What is needed: Among the entries below, find the lines with "writeOk" and copy them.

··· Records for the task ···

-- ==== Sys2Proof/Machine/LoadStore.lean ====
section
/-! DEFINITION. LD, LDI, LDR, LEA, ST, STI, STR (43_load_store.md R120-R126). A failed poll ends the run with the
destination and the flags unwritten (R174), and a poll without an answer leaves the step without a successor (R97). -/

namespace Sys2Proof.Machine

/-- `R[dr] <- MemRead(ea)` and the flags: the end of every load (R120-R122). -/
def loadResult (dr : Reg) (ea : Word) (s : State) : Result :=
  orStop s (memRead ea s) fun x => .next (writeResult dr x.1 x.2)

/-- LD (R120). -/
def execLd (dr : Reg) (off : Word) (s : State) : Result := loadResult dr (pcRelative off s) s

/-- LDI (R121): the pointer read, then the data read, either of which may poll. -/
def execLdi (dr : Reg) (off : Word) (s : State) : Result :=
  orStop s (indirect off s) fun x => loadResult dr x.1 x.2

/-- LDR (R122). -/
def execLdr (dr base : Reg) (off : Word) (s : State) : Result := loadResult dr (baseOffset base off s) s

/-- LEA (R123): no memory access. -/
def execLea (dr : Reg) (off : Word) (s : State) : Result := .next (writeResult dr (pcRelative off s) s)

/-- ST (R124). -/
def execSt (sr : Reg) (off : Word) (s : State) : Result := .next (s.memWrite (pcRelative off s) (s.reg sr))

/-- STI (R125): the pointer read may poll, the store never does. -/
def execSti (sr : Reg) (off : Word) (s : State) : Result :=
  orStop s (indirect off s) fun x => .next (x.2.memWrite x.1 (x.2.reg sr))

/-- STR (R126). -/
def execStr (sr base : Reg) (off : Word) (s : State) : Result :=
  .next (s.memWrite (baseOffset base off s) (s.reg sr))

end Sys2Proof.Machine
end

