/-! ### Loads and stores -/

/-- LEA writes the PC-relative address and its flags and nothing else; it accesses no memory, so it never polls (R123). -/
def Obligations.LeaWritesTheAddress : Prop :=
  ∀ (dr : Reg) (off : Word) (s : State),
    ∃ t, exec (.lea dr off) s = .next t ∧ resultOnly dr (BitVec.ofNat 16 (s.pc.toNat + off.toNat)) s t

/-- LD and LDR load the word at their effective address, modulo 2^16, with its flags; at KBSR they poll first, a failed poll
ends the run with nothing written, and a poll without an answer leaves no successor (R120, R122, R44, R97). -/
def Obligations.LdLdrLoadTheWord : Prop :=
  ∀ (dr base : Reg) (off : Word) (s : State),
    loadsFrom dr (BitVec.ofNat 16 (s.pc.toNat + off.toNat)) s (exec (.ld dr off) s) ∧
    loadsFrom dr (BitVec.ofNat 16 ((s.reg base).toNat + off.toNat)) s (exec (.ldr dr base off) s)

/-- LDI loads the word at the address held by the pointer cell; the pointer read polls when the cell is KBSR, and so does
the data read (R121, R47). -/
def Obligations.LdiLoadsThroughThePointer : Prop :=
  ∀ (dr : Reg) (off : Word) (s : State),
    (s.pc + off ≠ 0xFE00#16 → loadsFrom dr (s.cell (s.pc + off)) s (exec (.ldi dr off) s)) ∧
    (s.pc + off = 0xFE00#16 → ∀ u, keyboardPoll s = .ok u →
      loadsFrom dr (u.cell 0xFE00#16) u (exec (.ldi dr off) s)) ∧
    (s.pc + off = 0xFE00#16 → ∀ x, keyboardPoll s = .error x → stops x s (exec (.ldi dr off) s))

/-- ST and STR store the source register at their effective address, modulo 2^16, and change nothing else, at every address,
KBSR and KBDR among them (R124, R126, R46). -/
def Obligations.StStrStoreOneWord : Prop :=
  ∀ (sr base : Reg) (off : Word) (s : State),
    (∃ t, exec (.st sr off) s = .next t ∧
      storeOnly (BitVec.ofNat 16 (s.pc.toNat + off.toNat)) (s.reg sr) s t) ∧
    (∃ t, exec (.str sr base off) s = .next t ∧
      storeOnly (BitVec.ofNat 16 ((s.reg base).toNat + off.toNat)) (s.reg sr) s t)

/-- STI stores the source register at the address held by the pointer cell and changes nothing else; the pointer read polls
when the cell is KBSR, and the store never does (R125, R47). -/
def Obligations.StiStoresThroughThePointer : Prop :=
  ∀ (sr : Reg) (off : Word) (s : State),
    (s.pc + off ≠ 0xFE00#16 →
      ∃ t, exec (.sti sr off) s = .next t ∧ storeOnly (s.cell (s.pc + off)) (s.reg sr) s t) ∧
    (s.pc + off = 0xFE00#16 → ∀ u, keyboardPoll s = .ok u →
      ∃ t, exec (.sti sr off) s = .next t ∧ storeOnly (u.cell 0xFE00#16) (s.reg sr) u t) ∧
    (s.pc + off = 0xFE00#16 → ∀ x, keyboardPoll s = .error x → stops x s (exec (.sti sr off) s))

/-! ### Control transfer -/

/-- BR is taken exactly when a flag that its mask names is set (bit 2 n, bit 1 z, bit 0 p, R66), and then `PC` is the
incremented one plus the offset, modulo 2^16; nothing else changes (R110). With no flag set no mask is taken. -/
def Obligations.BranchIsTakenOnMaskMatch : Prop :=
  ∀ (mask : BitVec 3) (off : Word) (s : State),
    ((∃ i, i < 3 ∧ mask.getLsbD i = true ∧ s.cond.getLsbD i = true) →
      ∃ t, exec (.br mask off) s = .next t ∧ pcOnly (BitVec.ofNat 16 (s.pc.toNat + off.toNat)) s t) ∧
    ((∀ i, i < 3 → mask.getLsbD i = true → s.cond.getLsbD i = false) → exec (.br mask off) s = .next s) ∧
    (s.cond = 0x0000#16 → exec (.br mask off) s = .next s)

/-- JMP sets `PC` to its base register and RET to `R7`; nothing else changes (R111, R112). -/
def Obligations.JumpsGoToTheRegister : Prop :=
  ∀ (base : Reg) (s : State),
    (∃ t, exec (.jmp base) s = .next t ∧ pcOnly (s.reg base) s t) ∧
    (∃ t, exec .ret s = .next t ∧ pcOnly (s.reg .r7) s t) ∧
    exec .ret s = exec (.jmp .r7) s

/-- JSR and JSRR put the incremented `PC` into `R7` without touching the flags and go to their target (R113, R114, R115).
`JSRR R7` goes to the link it just wrote by default, and to the old `R7` under `JSRR_READ_BEFORE_LINK` (D17). -/
def Obligations.SubroutineCallsLinkAndJump : Prop :=
  ∀ (base : Reg) (off : Word) (s : State),
    (∃ t, exec (.jsr off) s = .next t ∧ t.pc = BitVec.ofNat 16 (s.pc.toNat + off.toNat) ∧
      t.reg .r7 = s.pc ∧ (∀ r, r ≠ .r7 → t.reg r = s.reg r) ∧ t.cond = s.cond ∧
      sameMemory s t ∧ sameIO s t ∧ sameControl s t) ∧
    (∃ t, exec (.jsrr base) s = .next t ∧
      t.pc = (if base = .r7 ∧ s.params.jsrrReadBeforeLink = false then s.pc else s.reg base) ∧
      t.reg .r7 = s.pc ∧ (∀ r, r ≠ .r7 → t.reg r = s.reg r) ∧ t.cond = s.cond ∧
      sameMemory s t ∧ sameIO s t ∧ sameControl s t)
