/-- A machine with a string of one word, 'A' and 'B' packed, at 0x4000, in the middle of a routine. -/
def inString (p : TrapProgress) (host : HostScript) : State :=
  { (State.reset.setReg .r0 0x4000#16).memWrite 0x4000#16 0x4241#16 with trap := some p, host := host }
theorem witness_PutsTakesOneWordPerMicroStep : (inString (.puts 0x4000#16) {}).status = .running ∧
    (inString (.puts 0x4000#16) {}).trap = some (.puts 0x4000#16) ∧ 0x4000#16 = (inString (.puts 0x4000#16) {}).reg .r0 ∧
    (∃ u, memRead 0x4000#16 (inString (.puts 0x4000#16) {}) = .ok (0x4241#16, u) ∧ writeOk u) ∧
    (∃ u, memRead 0x4000#16 (inString (.puts 0x4000#16) { writes := [.fail] }) = .ok (0x4241#16, u) ∧ ¬ writeOk u) ∧
    (∃ u, memRead 0x4001#16 (inString (.puts 0x4001#16) {}) = .ok (0x0000#16, u) ∧ flushOk u) ∧
    (∃ u, memRead 0x4001#16 (inString (.puts 0x4001#16) { flushes := [.fail] }) = .ok (0x0000#16, u) ∧ ¬ flushOk u) ∧
    (∃ e, memRead 0xFE00#16 (inString (.puts 0xFE00#16) { polls := [.fail] }) = .error e) :=
  ⟨rfl, rfl, rfl, ⟨_, rfl, rfl⟩, ⟨_, rfl, (fun h => nomatch (h : OutAnswer.fail = .ok))⟩, ⟨_, rfl, rfl⟩,
    ⟨_, rfl, (fun h => nomatch (h : OutAnswer.fail = .ok))⟩, ⟨_, rfl⟩⟩
theorem witness_PutspTakesOneWordPerMicroStep : (inString (.putsp 0x4000#16) {}).status = .running ∧
    (inString (.putsp 0x4000#16) {}).trap = some (.putsp 0x4000#16) ∧ 0x4000#16 = (inString (.putsp 0x4000#16) {}).reg .r0 ∧
    (∃ u, memRead 0x4000#16 (inString (.putsp 0x4000#16) { writes := [.ok, .ok, .fail] }) = .ok (0x4241#16, u) ∧ writeOk u ∧
      u.host.writes.tail.headD .ok = .ok) ∧
    (∃ u, memRead 0x4001#16 (inString (.putsp 0x4001#16) {}) = .ok (0x0000#16, u) ∧ flushOk u) ∧
    (∃ u, memRead 0x4001#16 (inString (.putsp 0x4001#16) { flushes := [.fail] }) = .ok (0x0000#16, u) ∧ ¬ flushOk u) ∧
    (∃ e, memRead 0xFE00#16 (inString (.putsp 0xFE00#16) { polls := [.fail] }) = .error e) :=
  ⟨rfl, rfl, rfl, ⟨_, rfl, rfl, rfl⟩, ⟨_, rfl, rfl⟩,
    ⟨_, rfl, (fun h => nomatch (h : OutAnswer.fail = .ok))⟩, ⟨_, rfl⟩⟩
/-- A word whose zero high byte is skipped needs one write that succeeds. -/
theorem witness_PutspTakesOneWordPerMicroStep_skip :
    ({ packed with params := { putspSkipZeroHigh := true } } : State).params.putspSkipZeroHigh = true ∧
    (0x0021#16).toNat < 256 ∧
    ∃ u, memRead 0x4001#16 { packed with params := { putspSkipZeroHigh := true }, host := { writes := [.ok, .fail] } } = .ok (0x0021#16, u) ∧ writeOk u :=
  ⟨rfl, by decide, _, rfl, rfl⟩
theorem witness_PutspKeepsTheBytesBeforeAFailedWrite : 0x4000#16 = (inString (.putsp 0x4000#16) {}).reg .r0 ∧
    (inString (.putsp 0x4000#16) {}).status = .running ∧ (inString (.putsp 0x4000#16) {}).trap = some (.putsp 0x4000#16) ∧
    (∃ u, memRead 0x4000#16 (inString (.putsp 0x4000#16) { writes := [.fail] }) = .ok (0x4241#16, u) ∧ ¬ writeOk u) ∧
    (∃ u, memRead 0x4000#16 (inString (.putsp 0x4000#16) { writes := [.ok, .fail] }) = .ok (0x4241#16, u) ∧ writeOk u ∧
      u.host.writes.tail.headD .ok ≠ .ok) ∧ 256 ≤ (0x4241#16).toNat ∧ 0x4241#16 ≠ 0x0000#16 :=
  ⟨rfl, rfl, rfl, ⟨_, rfl, (fun h => nomatch (h : OutAnswer.fail = .ok))⟩,
    ⟨_, rfl, rfl, (fun h => nomatch (h : OutAnswer.fail = .ok))⟩, by decide, by decide⟩
theorem witness_PutsWritesTheWholeString : (inString (.puts 0x4000#16) {}).status = .running ∧
    0x4000#16 = (inString (.puts 0x4000#16) {}).reg .r0 ∧ (inString (.puts 0x4000#16) {}).trap = some (.puts 0x4000#16) ∧
    (∀ k, k ≤ [0x4241#16].length → BitVec.ofNat 16 ((0x4000#16).toNat + k) ≠ 0xFE00#16) ∧
    (∀ k, k < [0x4241#16].length → (inString (.puts 0x4000#16) {}).cell (BitVec.ofNat 16 ((0x4000#16).toNat + k)) = [0x4241#16].getD k 0#16) ∧
    (∀ c, c ∈ [0x4241#16] → c ≠ 0x0000#16) ∧
    (inString (.puts 0x4000#16) {}).cell (BitVec.ofNat 16 ((0x4000#16).toNat + [0x4241#16].length)) = 0x0000#16 ∧
    (∀ x, x ∈ (inString (.puts 0x4000#16) { writes := [.ok, .fail] }).host.writes.take [0x4241#16].length → x = .ok) ∧
    flushOk (inString (.puts 0x4000#16) {}) := by
  refine ⟨rfl, rfl, rfl, ?_, ?_, by simp, rfl, ?_, rfl⟩
  · intro k hk; obtain rfl | rfl : k = 0 ∨ k = 1 := by simp at hk; omega
    all_goals decide
  · intro k hk; obtain rfl : k = 0 := by simpa using hk
    rfl
  · decide
theorem witness_PutspWritesTheWholeString : (inString (.putsp 0x4000#16) {}).status = .running ∧
    0x4000#16 = (inString (.putsp 0x4000#16) {}).reg .r0 ∧ (inString (.putsp 0x4000#16) {}).trap = some (.putsp 0x4000#16) ∧
    (∀ k, k < [0x4241#16].length → (inString (.putsp 0x4000#16) {}).cell (BitVec.ofNat 16 ((0x4000#16).toNat + k)) = [0x4241#16].getD k 0#16) ∧
    (∀ k, k ≤ [0x4241#16].length → BitVec.ofNat 16 ((0x4000#16).toNat + k) ≠ 0xFE00#16) ∧
    (∀ c, c ∈ [0x4241#16] → c ≠ 0x0000#16) ∧
    (inString (.putsp 0x4000#16) {}).cell (BitVec.ofNat 16 ((0x4000#16).toNat + [0x4241#16].length)) = 0x0000#16 ∧
    (∀ x, x ∈ (inString (.putsp 0x4000#16) { writes := [.ok, .ok, .fail] }).host.writes.take (putspBytes false [0x4241#16]).length → x = .ok) ∧
    flushOk (inString (.putsp 0x4000#16) {}) := by
  refine ⟨rfl, rfl, rfl, ?_, witness_PutsWritesTheWholeString.2.2.2.1, by simp, rfl, ?_, rfl⟩
  · intro k hk; obtain rfl : k = 0 := by simpa using hk
    rfl
  · decide
theorem witness_HaltFlushesAndHalts : flushOk State.reset ∧ ¬ flushOk sinkFails := ⟨rfl, (fun h => nomatch (h : OutAnswer.fail = .ok))⟩
theorem witness_HaltEndsTheRunWithoutAFetch : (before 0x3001#16 0xF025#16).ready ∧ (before 0x3001#16 0xF025#16).pc ≠ 0xFFFF#16 ∧
    (before 0x3001#16 0xF025#16).pc ≠ 0xFE00#16 ∧
    decode ((before 0x3001#16 0xF025#16).cell (before 0x3001#16 0xF025#16).pc) = .ok .trapHalt ∧
    decode ((before 0x3001#16 0xFF25#16).cell (before 0x3001#16 0xFF25#16).pc) = .ok .trapHalt ∧
    flushOk (before 0x3001#16 0xF025#16) := ⟨⟨rfl, rfl⟩, by decide, by decide, rfl, rfl, rfl⟩
theorem witness_ReservedOpcodesAbort : (0x8ABC#16).extractLsb' 12 4 = 0x8#4 ∧ (0xDFFF#16).extractLsb' 12 4 = 0xD#4 := by decide
theorem witness_DecodeFailureAbortsAfterTheIncrement : (before 0x3001#16 0xF026#16).ready ∧ (before 0x3001#16 0xF026#16).pc ≠ 0xFFFF#16 ∧
    (∃ u, fetch (before 0x3001#16 0xF026#16) = .ok (0xF026#16, u)) ∧ ∃ e, decode 0xF026#16 = .error e :=
  ⟨⟨rfl, rfl⟩, by decide, ⟨_, rfl⟩, ⟨_, rfl⟩⟩
theorem witness_UnknownInstructionNeverArises : ∃ t, step State.reset = .next t := ⟨_, rfl⟩
theorem witness_ErrorsArePrecise : ∃ t e, step (before 0x3001#16 0xF026#16) = .next t ∧ t.status = .aborted e := ⟨_, _, rfl, rfl⟩
theorem witness_StepRunsTheDecodedInstruction : (before 0x3001#16 0x1261#16).ready ∧ (before 0x3001#16 0x1261#16).pc ≠ 0xFFFF#16 ∧
    (∃ u, fetch (before 0x3001#16 0x1261#16) = .ok (0x1261#16, u)) ∧ (before 0x3001#16 0x1261#16).pc ≠ 0xFE00#16 ∧
    decode ((before 0x3001#16 0x1261#16).cell (before 0x3001#16 0x1261#16).pc) = .ok (.addImm .r1 .r1 0x0001#16) :=
  ⟨⟨rfl, rfl⟩, by decide, ⟨_, rfl⟩, by decide, rfl⟩
/-- A fetch at KBSR: 0x8000 decodes to RTI and 0 to a branch that is never taken. -/
theorem witness_StepRunsTheDecodedInstruction_kbsr : ({ keyUp with pc := 0xFE00#16 } : State).ready ∧
    ∃ u i, keyboardPoll { keyUp with pc := 0xFE00#16 } = .ok u ∧ decode (u.cell 0xFE00#16) = .ok i := ⟨⟨rfl, rfl⟩, _, _, rfl, rfl⟩
theorem witness_OnlyControlTransfersMoveThePC : (∃ w u, fetch State.reset = .ok (w, u)) ∧
    (transfersControl .trapHalt = false ∧ ∃ t, exec .trapHalt State.reset = .next t) ∧
    ∃ p t, (inString (.puts 0x4000#16) {}).trap = some p ∧ step (inString (.puts 0x4000#16) {}) = .next t :=
  ⟨⟨_, _, rfl⟩, ⟨rfl, _, rfl⟩, ⟨_, _, rfl, rfl⟩⟩
theorem witness_PcLimitEndsTheRun : ({ State.reset with pc := 0xFFFF#16 } : State).ready ∧
    ({ State.reset with pc := 0xFFFF#16 } : State).pc = 0xFFFF#16 := ⟨⟨rfl, rfl⟩, rfl⟩
theorem witness_FailedFetchPollLeavesThePC : ({ keyFails with pc := 0xFE00#16 } : State).ready ∧
    ({ keyFails with pc := 0xFE00#16 } : State).pc = 0xFE00#16 ∧ (∃ e, keyboardPoll { keyFails with pc := 0xFE00#16 } = .error (.abort e)) ∧
    ({ keyWaits with pc := 0xFE00#16 } : State).ready ∧ keyboardPoll { keyWaits with pc := 0xFE00#16 } = .error .wait :=
  ⟨⟨rfl, rfl⟩, rfl, ⟨_, rfl⟩, ⟨rfl, rfl⟩, rfl⟩
theorem witness_RunningMachinesStepAndEndedRunsDoNot : State.reset.status = .running ∧ State.reset.hostAnswers ∧
    ({ State.reset with status := .halted } : State).status = .halted ∧
    ({ State.reset with status := .limitReached } : State).status = .limitReached ∧
    ({ State.reset with status := .aborted (.ioError .eof) } : State).status = .aborted (.ioError .eof) :=
  ⟨rfl, ⟨by decide, by decide⟩, rfl, rfl, rfl⟩
theorem witness_WaitingReadStaysUntilAByteArrives : (inString .reading {}).status = .running ∧
    (inString .reading {}).trap = some .reading ∧ (inString .reading { inputEnd := .waiting }).byteAt 0 = .waiting ∧
    (inString .reading { input := [0x41#8] }).byteAt 0 = .byte 0x41#8 ∧
    (inString .reading { inputEnd := .eof }).byteAt 0 = .eof ∧ (inString .reading { inputEnd := .fail }).byteAt 0 = .fail := by decide
theorem witness_WaitingReadStaysUntilAByteArrives_getc : (typed [] .waiting (before 0x3001#16 0xF020#16)).ready ∧
    (typed [] .waiting (before 0x3001#16 0xF020#16)).pc ≠ 0xFFFF#16 ∧ (typed [] .waiting (before 0x3001#16 0xF020#16)).pc ≠ 0xFE00#16 ∧
    decode ((typed [] .waiting (before 0x3001#16 0xF020#16)).cell 0x3000#16) = .ok .trapGetc ∧
    (typed [] .waiting (before 0x3001#16 0xF020#16)).byteAt 0 = .waiting := ⟨⟨rfl, rfl⟩, by decide, by decide, rfl, rfl⟩
theorem witness_WaitingReadStaysUntilAByteArrives_poll : keyWaits.pc + 0xCE00#16 = 0xFE00#16 ∧ keyWaits.pollSignal = .waiting := by decide
theorem witness_StoredWordIsFetchedNext : State.reset.ready ∧ State.reset.pc ≠ 0xFFFF#16 ∧ State.reset.pc ≠ 0xFE00#16 :=
  ⟨⟨rfl, rfl⟩, by decide, by decide⟩
theorem witness_reset_inv : State.reset.Inv := ⟨witness_ReadsSeeTheLastWrite, .inl rfl, fun _ => rfl, (fun _ h => nomatch h)⟩
theorem witness_StepKeepsTheInvariant : State.reset.Inv ∧ ∃ t, step State.reset = .next t := ⟨witness_reset_inv, _, rfl⟩
theorem witness_CondIsOneHotOnceSet :
    (setsFlags (.not .r1 .r1) = true ∧ ∃ t, exec (.not .r1 .r1) State.reset = .next t) ∧
    (∃ t, readsInput .trapGetc = true ∧ (typed [0x41#8] .eof { State.reset with params := { trapReadSetsCC := true } }).params.trapReadSetsCC = true ∧
      exec .trapGetc (typed [0x41#8] .eof { State.reset with params := { trapReadSetsCC := true } }) = .next t ∧ t.trap = none) ∧
    (oneHot (beforeCC 0x4#16 0x3001#16 0x1261#16).cond ∧ ∃ t, step (beforeCC 0x4#16 0x3001#16 0x1261#16) = .next t) ∧
    (State.reset.cond = 0x0000#16 ∧ ∃ t, step State.reset = .next t) ∧
    (setsFlags (.jmp .r1) = false ∧ readsInput (.jmp .r1) = false ∧ ∃ t, exec (.jmp .r1) State.reset = .next t) :=
  ⟨⟨rfl, _, rfl⟩, ⟨_, rfl, rfl, rfl, rfl⟩, ⟨.inr (.inr rfl), _, rfl⟩, ⟨rfl, _, rfl⟩, ⟨rfl, rfl, _, rfl⟩⟩
theorem witness_OnlyListedInstructionsWriteRegisters :
    (∃ u w, fetch { keyDown with pc := 0xFE00#16 } = .ok (w, u)) ∧ (∃ u, keyboardPoll keyDown = .ok u) ∧
    (writtenReg (.jsr 0x0001#16) ≠ some .r0 ∧ ∃ t, exec (.jsr 0x0001#16) State.reset = .next t) ∧
    (∃ p t, (inString .reading { input := [0x41#8] }).trap = some p ∧ step (inString .reading { input := [0x41#8] }) = .next t ∧ Reg.r1 ≠ .r0) ∧
    (∃ t, ({ State.reset with pc := 0xFFFF#16 } : State).ready ∧ step { State.reset with pc := 0xFFFF#16 } = .next t) ∧
    ∃ t e, step (before 0x3001#16 0x8000#16) = .next t ∧ t.status = .aborted e :=
  ⟨⟨_, _, rfl⟩, ⟨_, rfl⟩, ⟨by decide, _, rfl⟩, ⟨_, _, rfl, rfl, by decide⟩, ⟨_, ⟨rfl, rfl⟩, rfl⟩, ⟨_, _, rfl, rfl⟩⟩
theorem witness_OnlyListedInstructionsWriteFlags : (∃ u w, fetch { keyDown with pc := 0xFE00#16 } = .ok (w, u)) ∧
    (∃ t, exec (.not .r1 .r1) State.reset = .next t ∧ setsFlags (.not .r1 .r1) = true ∧ ∀ e, t.status ≠ .aborted e) ∧
    (∃ t, exec .trapGetc (typed [0x41#8] .eof State.reset) = .next t ∧ setsFlags .trapGetc = false ∧
      (typed [0x41#8] .eof State.reset).params.trapReadSetsCC = false) ∧
    ∃ p t, (inString (.puts 0x4000#16) {}).trap = some p ∧ step (inString (.puts 0x4000#16) {}) = .next t ∧ p ≠ .reading :=
  ⟨⟨_, _, rfl⟩, ⟨_, rfl, rfl, (fun _ h => nomatch h)⟩, ⟨_, rfl, rfl, rfl⟩, ⟨_, _, rfl, rfl, by decide⟩⟩
theorem witness_OnlyBranchReadsCond : (∀ mask off, Instr.jsrr .r2 ≠ .br mask off) ∧ ∃ t, exec (.jsrr .r2) State.reset = .next t :=
  ⟨(fun _ _ h => nomatch h), _, rfl⟩
theorem witness_OnlyStoresAndPollsWriteMemory : (∃ t, exec (.st .r1 0x0001#16) State.reset = .next t) ∧
    storeAddress (.st .r1 0x0001#16) State.reset ≠ some 0xFE00#16 ∧ 0xFE00#16 ∉ readAddresses (.st .r1 0x0001#16) State.reset ∧
    (∃ t, exec (.ld .r1 0xCE00#16) keyDown = .next t) ∧ storeAddress (.ld .r1 0xCE00#16) keyDown ≠ some 0xFE01#16 ∧
    0xFE01#16 ≠ 0xFE00#16 ∧ 0xFE01#16 ≠ 0xFE02#16 :=
  ⟨⟨_, rfl⟩, by decide, by decide, ⟨_, rfl⟩, by decide, by decide, by decide⟩
theorem witness_OnlyStoresAndPollsWriteMemory_steps : (∃ u w, fetch State.reset = .ok (w, u)) ∧ State.reset.pc ≠ 0xFE00#16 ∧
    ∃ p t, (inString (.puts 0x4000#16) {}).trap = some p ∧ step (inString (.puts 0x4000#16) {}) = .next t ∧ p.readAddress ≠ some 0xFE00#16 :=
  ⟨⟨_, _, rfl⟩, by decide, _, _, rfl, rfl, by decide⟩
theorem witness_HostsMayAnswerForEver : keyDown.host.input = 0x61#8 :: [0x62#8] ∧ State.reset.host.input = [] ∧
    State.reset.host.inputEnd = .free ∧ (typed [] .waiting State.reset).host.inputEnd = .waiting ∧
    (typed [] .eof State.reset).host.inputEnd = .eof ∧ (typed [] .fail State.reset).host.inputEnd = .fail ∧
    ({ State.reset with host := { pollsEnd := .whenByte } } : State).host.pollsEnd = .whenByte ∧ State.reset.host.polls = [] ∧
    State.reset.host.pollsEnd = .free ∧ keyDown.host.polls = .ready :: [] := by decide
theorem witness_HostsMayAnswerForEver_poll : ∃ t, keyboardPoll keyDown = .ok t := ⟨_, rfl⟩
theorem witness_StepsAppendOutputAndConsumeInputInOrder : ∃ t, step (typed [0x41#8] .eof (before 0x3001#16 0xF020#16)) = .next t := ⟨_, rfl⟩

···

Task result:
    (∃ u, memRead 0x4000#16 (inString (.puts 0x4000#16) {}) = .ok (0x4241#16, u) ∧ writeOk u) ∧
    (∃ u, memRead 0x4000#16 (inString (.puts 0x4000#16) { writes := [.fail] }) = .ok (0x4241#16, u) ∧ ¬ writeOk u) ∧
    (∃ u, memRead 0x4000#16 (inString (.putsp 0x4000#16) { writes := [.ok, .ok, .fail] }) = .ok (0x4241#16, u) ∧ writeOk u ∧
    ∃ u, memRead 0x4001#16 { packed with params := { putspSkipZeroHigh := true }, host := { writes := [.ok, .fail] } } = .ok (0x0021#16, u) ∧ writeOk u :=
    (∃ u, memRead 0x4000#16 (inString (.putsp 0x4000#16) { writes := [.fail] }) = .ok (0x4241#16, u) ∧ ¬ writeOk u) ∧
    (∃ u, memRead 0x4000#16 (inString (.putsp 0x4000#16) { writes := [.ok, .fail] }) = .ok (0x4241#16, u) ∧ writeOk u ∧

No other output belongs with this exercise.